In the records below, find the line that contains "namespace Sys2Proof.Machine" and the line that contains "if d.mem.nErased = 2 then", then retype exactly those two lines and every line between them.
━━━━━ DATASET EXTRACT
/-! ### Cisterns (chapter 4) -/

/-- REDUCE that may start. Its checks passed and its blocks all ready to be armed, every block it names is ARMING with the REDUCE's group and parameters, its
ledgers, arrival map, count and flags clear, no other block changes, and the descriptor is started and not complete. A REDUCE that fails a check completes with
the check's status; one that meets a FAULTED block with DEVICE_FAULT, one that meets a block it may not arm with BAD_DESCRIPTOR, no block changed. The block commands, none of which acts while the Cisterns stall. ARMING_END makes an ARMING block ARMED. BLOCK_READOUT of a POSTING SUM block rounds its ledgers once and sends the result to every target of
another module. POST_LANDED of a local target without an event writes the block's data there and is done with the target once no write waits; of a remote target whose messages are
all acknowledged it is done with the target, and one whose post failed completes the REDUCE with the outcome's status; the last target makes the block POSTED.
LEDGER_ECC_ERROR counts corrected bits, or makes the block FAULTED and completes its uncommitted REDUCE with DEVICE_FAULT. COMMIT_PROBE_TIMER sends a probe for
every remote block that a complete descriptor still waits on. -/
def Obligations.CisternCommands : Prop :=
  (∀ (s : State) (q : Qx) (e : Exec),
    let d := s.dev
    let a := d.qAllot q.val
    let phys := fun i => (d.blkOf a (e.f 0x20 2 10 + i)).getD 0
    let nb := e.f 0x20 12 7
    let what := fun i => (d.blk (phys i)).armCase e.group q.val e.seq
    d.startable q.val e.seq 3 = some e →
    (∀ st, d.reduceBad a e = some st → Ends (.reduce q e.seq) s (d.finish q.val e.seq st)) ∧
    (d.reduceBad a e = none →
      ((∃ i, i < nb ∧ what i = .faulted) → Ends (.reduce q e.seq) s ((d.start q.val e.seq).finish q.val e.seq 0x7F)) ∧
      ((∀ i, i < nb → what i ≠ .faulted) → (∃ i, i < nb ∧ what i = .bad) →
        Ends (.reduce q e.seq) s ((d.start q.val e.seq).finish q.val e.seq 0x21)) ∧
      ((∀ i, i < nb → what i = .arm) → (∀ i j, i < nb → j < nb → phys i = phys j → i = j) →
        EndsIn (.reduce q e.seq) s (fun r =>
          (∀ i, i < nb → let b := r.blk (phys i)
            b.st = .arming ∧ b.group = e.group ∧ b.params = some (e.armParams q.val i) ∧ b.ledgers = [] ∧ b.arrived = [] ∧ b.count = 0 ∧
            b.flags = 0 ∧ b.allot = (d.blk (phys i)).allot) ∧
          (∀ b, (∀ i, i < nb → b ≠ phys i) → r.blk b = d.blk b) ∧ r.mem = d.mem ∧
          ∃ e', r.exec? q.val e.seq = some e' ∧ e'.started = true ∧ e'.complete = e.complete)))) ∧
  (∀ (s : State) (b : Bx) (q : Qx) (corrected seq : Nat) (pr : ArmParams) (e : Exec) (tgt : Fin 4) (t : Target) (o : Outcome8),
    let d := s.dev
    let x := d.blk b.val
    let ecc := fun n => d.bump (Reg.CIS_LEDGER_ECC (b.val / 64)) F.CIS_LEDGER_ECC_CORRECTED n
    (d.stalled = true → ∀ i ∈ [Instr.armingEnd b, .blockReadout b corrected, .postLanded b tgt o], Ends i s d) ∧
    (d.stalled = false → x.st = .arming → Ends (.armingEnd b) s (d.blkState b.val .armed)) ∧
    (d.stalled = false → x.st = .posting → x.params = some pr → pr.gather = false → x.out = [] →
      let y : CisBlk := { x with out := (x.readout pr).1, flags := x.flags ||| (x.readout pr).2 }
      Ends (.blockReadout b corrected) s ((pr.targets.zip (List.range pr.targets.length)).foldl (fun r k =>
        if r.isLocal x.allot k.1 then r else r.postPieces x.allot b.val k.2 k.1 (y.pieces pr) true) ((ecc corrected).setBlk b.val y))) ∧
    (d.stalled = false → x.st = .posting → x.params = some pr → pr.targets[tgt.val]? = some t → x.postLeft.contains tgt.val = true → pr.gather = true ∨ x.out ≠ [] →
      (d.isLocal x.allot t = true → (d.allot x.allot).st = .clearing → Ends (.postLanded b tgt o) s d) ∧
      (∀ d1, d.isLocal x.allot t = true → (d.allot x.allot).st ≠ .clearing → t.ev = false → pr.gather = false → x.dataDone.contains tgt.val = false →
        ((x.pieces pr).zip (List.range 2)).foldl (fun (r : Dev × Nat) k => if r.2 ≠ 0 then r else r.1.postLocal x.allot b.val tgt.val k.2 t k.1.1 k.1.2) (d, 0) = (d1, 0) →
        (d1.postLands b.val tgt.val = .wait → Ends (.postLanded b tgt o) s d1) ∧
        (d1.postLands b.val tgt.val = .bad → Ends (.postLanded b tgt o) s
          (((d1.updBlk b.val (fun y => { y with dataDone := tgt.val :: y.dataDone })).postFails b.val 0x50).postDone b.val tgt.val)) ∧
        (d1.postLands b.val tgt.val = .ok [] → Ends (.postLanded b tgt o) s ((d1.updBlk b.val (fun y => { y with dataDone := tgt.val :: y.dataDone })).postDone b.val tgt.val))) ∧
      (d.isLocal x.allot t = false →
        (postStatus o = none → o ≠ .retry → (∀ k ∈ x.evLeft, k.1 ≠ tgt.val) → Tab.get 0 x.sendOut tgt.val = 0 →
          Ends (.postLanded b tgt o) s (d.postDone b.val tgt.val)) ∧
        (∀ st, postStatus o = some st → Ends (.postLanded b tgt o) s ((d.postFails b.val st).postDone b.val tgt.val)))) ∧
    (x.params = some pr → x.postLeft = [tgt.val] → ((d.postDone b.val tgt.val).blk b.val).st = .posted) ∧
    Ends (.ledgerEccError ⟨b, .corrected corrected⟩) s (ecc corrected) ∧
    (x.st ≠ .clearing → x.st ≠ .committed → x.params = some pr →
      Ends (.ledgerEccError ⟨b, .uncorrectable⟩) s (((d.blkState b.val .faulted).fire 45 b.val).finishReduce pr.q pr.seq 0x7F)) ∧
    (d.exec? q.val seq = some e → e.complete = true →
      let al := d.allot (d.qAllot q.val)
      Ends (.commitProbeTimer q seq) s ((e.contribs.filter (fun k => !k.done && k.module != d.lmod al)).foldl
        (fun d k => d.control (d.modId al k.module) al.token 1 0 k.blk q.val k.group seq) d)))
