-- ==== Sys2Proof/Laws/State.lean ====
section
/-! SUPPORT. What each update of the block and of a Pavilion leaves unchanged, one lemma per field, and what its own field reads
as afterwards, so that no proof unfolds a record update. -/

namespace Sys2Proof.Machine
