/-- Automatic retirement of a package above the threshold, where it is on and fewer than two packages are erased. -/
def Dev.retireOver (auto : Prop) [Decidable auto] (d : Dev) (k : Nat) : Dev :=
  if auto ∧ d.mem.nErased < 2 then (d.setMem (d.mem.retire k 2 d.opsec)).fire 40 k else d

/-- HEALTH while two packages are erased. -/
def Dev.judgeHealth (d : Dev) : Dev :=
  if d.mem.nErased = 2 then
    if d.overThresh.isEmpty then d.setMem { d.mem with health := 2 }
    else if d.mem.health = 3 then d
    else (d.setMem { d.mem with health := 3 }).emit (.operatorEvent 0x258 (d.overThresh.headD 0))
  else d

/-- The count of a package starts afresh. -/
def Mem.clearWindow (m : Mem) (k : Nat) : Mem := m.setPkg k { m.pkg k with window := 0 }

/-- Every package's count starts afresh. -/
def Dev.freshWindows (d : Dev) : Dev := { d with mem := (List.range 20).foldl Mem.clearWindow d.mem }

theorem correctionWindowEnd_ends (s : State) : Ends .correctionWindowEnd s
    (s.dev.overThresh.foldl (Dev.retireOver (s.dev.fld Reg.MEM_CTRL F.MEM_CTRL_AUTO_RETIRE = 1)) s.dev).judgeHealth.freshWindows :=
  ends_of_onDev (exec_correctionWindowEnd s) rfl

/-- Nothing is retired where automatic retirement is off, no package is above the threshold or two are erased. -/
theorem Dev.foldl_retireOver_self {d : Dev} {auto : Prop} [Decidable auto] {l : List Nat} (h : l = [] ∨ ¬ auto ∨ 2 ≤ d.mem.nErased) :
    l.foldl (Dev.retireOver auto) d = d := by
  obtain rfl | h := h
  · rfl
  · refine foldl_keeps (fun e : Dev => e = d) _ (fun e k he => ?_) l d rfl
    subst he
    refine if_neg fun ⟨hauto, hlt⟩ => ?_
    obtain hoff | hfull := h
    · exact hoff hauto
    · omega

theorem Dev.judgeHealth_of_ne {d : Dev} (h : d.mem.nErased ≠ 2) : d.judgeHealth = d := if_neg h

/-- With two packages erased HEALTH is 2, and 3 while a third is above the threshold, of which the operator is told once. -/
theorem Dev.judgeHealth_of_eq {d : Dev} (h : d.mem.nErased = 2) :
    d.judgeHealth.mem = { d.mem with health := if d.overThresh = [] then 2 else 3 } ∧
    d.judgeHealth.outbox = (if d.overThresh = [] ∨ d.mem.health = 3 then d.outbox else d.outbox ++ [.operatorEvent 0x258 (d.overThresh.headD 0)]) := by
  simp only [Dev.judgeHealth, h, if_true, List.isEmpty_iff]
  by_cases hover : d.overThresh = []
  · simp only [hover, if_true, true_or]
    exact ⟨d.setMem_mem _, d.setMem_outbox _⟩
  · by_cases hcrit : d.mem.health = 3
    · simp only [hover, hcrit, if_false, if_true, or_true, and_true]
      rw [← hcrit]
    · simp only [hover, hcrit, if_false, or_self]
      exact ⟨d.setMem_mem _, congrArg (· ++ _) (d.setMem_outbox _)⟩

theorem Mem.foldl_clearWindow_frame (l : List Nat) (m : Mem) : l.foldl Mem.clearWindow m = { m with pkgs := (l.foldl Mem.clearWindow m).pkgs } :=
  foldl_keeps (fun n : Mem => n = { m with pkgs := n.pkgs }) Mem.clearWindow (fun n k hn => by rw [hn]; rfl) l m rfl

theorem Mem.pkg_foldl_clearWindow (l : List Nat) (m : Mem) (j : Nat) :
    (l.foldl Mem.clearWindow m).pkg j = if j ∈ l then { m.pkg j with window := 0 } else m.pkg j := by
  induction l generalizing m with
  | nil => rfl
  | cons k l ih =>
    rw [List.foldl_cons, ih, Mem.clearWindow, Mem.pkg_setPkg]
    by_cases hj : j = k <;> simp [hj]

section
variable (d : Dev)

theorem Dev.freshWindows_pkg {j : Nat} (hj : j < 20) : d.freshWindows.mem.pkg j = { d.mem.pkg j with window := 0 } :=
  (Mem.pkg_foldl_clearWindow ..).trans (if_pos (List.mem_range.2 hj))

theorem Dev.freshWindows_frame : d.freshWindows = { d with mem := { d.mem with pkgs := d.freshWindows.mem.pkgs } } :=
  congrArg (fun m : Mem => { d with mem := m }) (Mem.foldl_clearWindow_frame (List.range 20) d.mem)
theorem Dev.freshWindows_raw : d.freshWindows.mem.raw = d.mem.raw := by rw [Dev.freshWindows_frame]
theorem Dev.freshWindows_health : d.freshWindows.mem.health = d.mem.health := by rw [Dev.freshWindows_frame]
theorem Dev.freshWindows_regs : d.freshWindows.regs = d.regs := by rw [Dev.freshWindows_frame]
theorem Dev.freshWindows_outbox : d.freshWindows.outbox = d.outbox := by rw [Dev.freshWindows_frame]

end

/-- Where no package is erased, retiring one leaves at most that one. -/
theorem Mem.nErased_retire {m : Mem} (h : m.nErased = 0) (k reason opsec : Nat) : (m.retire k reason opsec).nErased ≤ 1 := by
  have hnone : ∀ j ∈ List.range 20, ¬ (m.pkg j).st.erased = true := List.filter_eq_nil_iff.1 (List.length_eq_zero_iff.1 h)
  have hsub : (List.range 20).filter (fun j => ((m.retire k reason opsec).pkg j).st.erased) ⊆ [k] := by
    intro j hj
    obtain ⟨hmem, herased⟩ := List.mem_filter.1 hj
    rw [Mem.pkg_retire] at herased
    by_cases hjk : j = k
    · simp [hjk]
    · rw [if_neg hjk] at herased
      exact absurd herased (hnone j hmem)
  exact (List.subperm_of_subset (List.nodup_range.filter _) hsub).length_le

section
variable {s : State}

theorem correctionWindowEnd_quiet (hquiet : s.dev.overThresh = [] ∨ s.dev.fld Reg.MEM_CTRL F.MEM_CTRL_AUTO_RETIRE = 0) (hfew : s.dev.mem.nErased < 2) :
    Ends .correctionWindowEnd s s.dev.freshWindows := by
  have hend := correctionWindowEnd_ends s
  rwa [Dev.foldl_retireOver_self (hquiet.imp id fun hoff => .inl (by simp [hoff])), Dev.judgeHealth_of_ne (by omega)] at hend

theorem correctionWindowEnd_full (hfull : s.dev.mem.nErased = 2) : Ends .correctionWindowEnd s s.dev.judgeHealth.freshWindows := by
  have hend := correctionWindowEnd_ends s
  rwa [Dev.foldl_retireOver_self (.inr (.inr hfull.ge))] at hend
━━━━━━━━━━
[WRITTEN RESPONSE]
namespace Sys2Proof.Machine
/-- Automatic retirement of a package above the threshold, where it is on and fewer than two packages are erased. -/
def Dev.retireOver (auto : Prop) [Decidable auto] (d : Dev) (k : Nat) : Dev :=
  if auto ∧ d.mem.nErased < 2 then (d.setMem (d.mem.retire k 2 d.opsec)).fire 40 k else d

/-- HEALTH while two packages are erased. -/
def Dev.judgeHealth (d : Dev) : Dev :=
  if d.mem.nErased = 2 then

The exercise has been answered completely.